La respiration des sentiments

Voici ma version d’une technique respiratoire conçue pour vous aider à entrer en contact avec certains sentiments difficiles et, si possible, les désamorcer. Le but n’est pas de se débarrasser de ces sentiments, mais de rediriger l’énergie émotionnelle dans les canaux constructifs.

L’exercice est formé de trois parties, pour l’adapter à vos besoins spécifiques.

Comment l’effectuer :

1ère  partie

  1. Asseyez-vous ou étendez-vous avec la colonne vertébrale bien alignée et soutenue pour avoir un maximum de confort. Assurez-vous que votre gorge, votre mâchoire et vos muscles faciaux sont détendus, tout comme vos épaules, votre poitrine, votre abdomen, votre dos et vos mains. Fermez les yeux, inspirez et expirez doucement par le nez.
  2. Tournez votre attention vers la partie du corps où vous ressentez le plus l’émotion ( par exemple, le cou, l’estomac, les épaules ou la mâchoire).
  3. Dirigez votre souffle vers ces zones, respirez en elles. Inspirez lentement par le nez, doucement et aussi profondément que vous le pouvez sans effort, puis expirez lentement, doucement et complètement sans vous forcer. Maintenez la conscience de l’émotion en respirant. Percevez-la et faites sans peur son expérience.
  4. Répétez les étapes 2 et 3 autant de fois que vous le voulez.
  5. Prenez plusieurs respirations profondes à partir du diaphragme.

2ème partie 

6. Concentrez de nouveau votre attention sur la partie du corps où vous percevez le plus l’émotion. Respirez en elle pendant que vous prenez une inspiration lente, régulière, aisée et profonde.

7. En expirant lentement et doucement, visualisez une émotion pénible ( par exemple la colère, la tristesse, l’amertume, la frustration ou le ressentiment) et sentez-la le plus possible se dissoudre avec le souffle sortant.
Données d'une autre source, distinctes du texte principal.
-- ==== Sys2Proof/Laws/Stream.lean ====
section
/-! SUPPORT. The accumulator and the taken stream (spec/10_state.md R37, spec/20_memory.md R45, R46): fill and skip keep
the valid bits equal to the stream's last bits, and peek's value is the stream's. -/

namespace Sys2Proof.Machine

/-- The valid bits of `a` are the last bits of `bytes`, the next one first: `HoldsStream` of the accumulator alone. -/
abbrev Acc.Holds (a : Acc) (bytes : List Byte) : Prop :=
  a.remaining ≤ 8 * bytes.length ∧
    ∀ i, i < a.remaining → a.buffer.getMsbD i = streamBit bytes (8 * bytes.length - a.remaining + i)

theorem holdsStream_iff (s : State) : HoldsStream s ↔ s.acc.Holds s.taken := Iff.rfl

/-- An empty accumulator holds the end of any stream. -/
theorem Acc.holds_of_empty {a : Acc} (h : a.remaining = 0) (bytes : List Byte) : a.Holds bytes :=
  ⟨by omega, fun i hi => by omega⟩

/-- Skip moves the cursor (R37): the remaining valid bits are still the stream's last. -/
theorem Acc.drop_holds {a : Acc} {bytes : List Byte} (h : a.Holds bytes) {k : Nat} (hk : k ≤ a.remaining) :
    (a.drop k).Holds bytes := by
  refine ⟨by have := h.1; simp; omega, fun i hi => ?_⟩
  simp only [Acc.drop_remaining] at hi ⊢
  rw [Acc.drop_getMsbD, h.2 (i + k) (by omega)]
  congr 1
  have := h.1
  omega

/-- Fill extends the taken stream and the valid bits by the same bytes (R37, R80). -/
theorem Acc.absorb_holds {a : Acc} {bytes : List Byte} (h : a.Holds bytes) (more : List Byte)
    (hr : a.remaining + 8 * more.length ≤ 64) : (a.absorb more).Holds (bytes ++ more) := by
  have h1 := h.1
  refine ⟨by simp; omega, fun i hi => ?_⟩
  simp only [Acc.absorb_remaining, List.length_append] at hi ⊢
  have e : 8 * (bytes.length + more.length) - (a.remaining + 8 * more.length) = 8 * bytes.length - a.remaining := by
    omega
  rw [Acc.absorb_getMsbD more hr (by omega), e]
  by_cases hlt : i < a.remaining
  · rw [if_pos hlt, h.2 i hlt, streamBit_append_left _ _ (by omega)]
  · rw [if_neg hlt, if_pos hi,
      show 8 * bytes.length - a.remaining + i = 8 * bytes.length + (i - a.remaining) by omega, streamBit_append_right]

/-- R45, R46: the top `n` valid bits are the `n`-bit value of the stream at the cursor. -/
theorem Acc.top_streamValue {a : Acc} {bytes : List Byte} (h : a.Holds bytes) {n : Nat} (hn : n ≤ 64)
    (hr : n ≤ a.remaining) : (a.top n).toNat = streamValue bytes (8 * bytes.length - a.remaining) n := by
  have key : ∀ k, k ≤ n → (a.buffer >>> (64 - k)).toNat = streamValue bytes (8 * bytes.length - a.remaining) k := by
    intro k
    induction k with
    | zero =>
      intro _
      rw [streamValue, BitVec.toNat_ushiftRight, Nat.shiftRight_eq_div_pow]
      exact Nat.div_eq_of_lt a.buffer.isLt
    | succ k ih =>
      intro hk
      rw [streamValue, ← ih (by omega), ← h.2 k (by omega)]
      have e : 64 - k = (64 - (k + 1)) + 1 := by omega
      have hb : a.buffer.getMsbD k = (a.buffer >>> (64 - (k + 1))).getLsbD 0 := by
        rw [BitVec.getLsbD_ushiftRight, BitVec.getMsbD, show 64 - (k + 1) + 0 = 64 - 1 - k by omega]
        simp [show k < 64 by omega]
      rw [e, BitVec.toNat_ushiftRight, BitVec.toNat_ushiftRight, Nat.shiftRight_add, hb]
      simp only [BitVec.getLsbD, BitVec.toNat_ushiftRight, Nat.testBit_zero, Nat.shiftRight_one]
      generalize a.buffer.toNat >>> (64 - (k + 1)) = x
      have : x % 2 = 0 ∨ x % 2 = 1 := by omega
      rcases this with hx | hx <;> simp [hx] <;> omega
  rw [Acc.top_eq]
  exact key n (Nat.le_refl n)

end Sys2Proof.Machine
end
8. Répétez les étapes 6 et 7 autant de fois que vous le désirez, ou jusqu’à ce que vous sentiez en vous l’allègement du poids de l’émotion.

9. Prenez plusieurs profondes respirations à partir du diaphragme.

3ème partie 

10. Essayez maintenant de penser à une émotion agréable ( par exemple le pardon, la bienveillance ou l’affection). Essayez de localiser la partie du corps où vous la ressentez le plus.

11. Respirez dans cette zone par le nez, en prenant une inspiration lente, régulière, confortablement profonde.

12. En expirant lentement, doucement et complètement, visualisez l’envoi de ce sentiment chaleureux vers la personne ou les personnes que vous avez initialement perçues comme étant la source de vos sentiments difficiles, ou vers d’autres aux quels vous avez envie de faire présent de sentiments agréables.

13. Répétez les étapes 11 et 12 autant de fois que vous le désirez, ou jusqu’à  ce que vous éprouviez un sentiment de paix.

Terminez avec quelques profondes respirations à partir du diaphragme. Ouvrez les yeux, étirez-vous si vous en avez envie, avant de reprendre progressivement vos activités habituelles. Respirez régulièrement.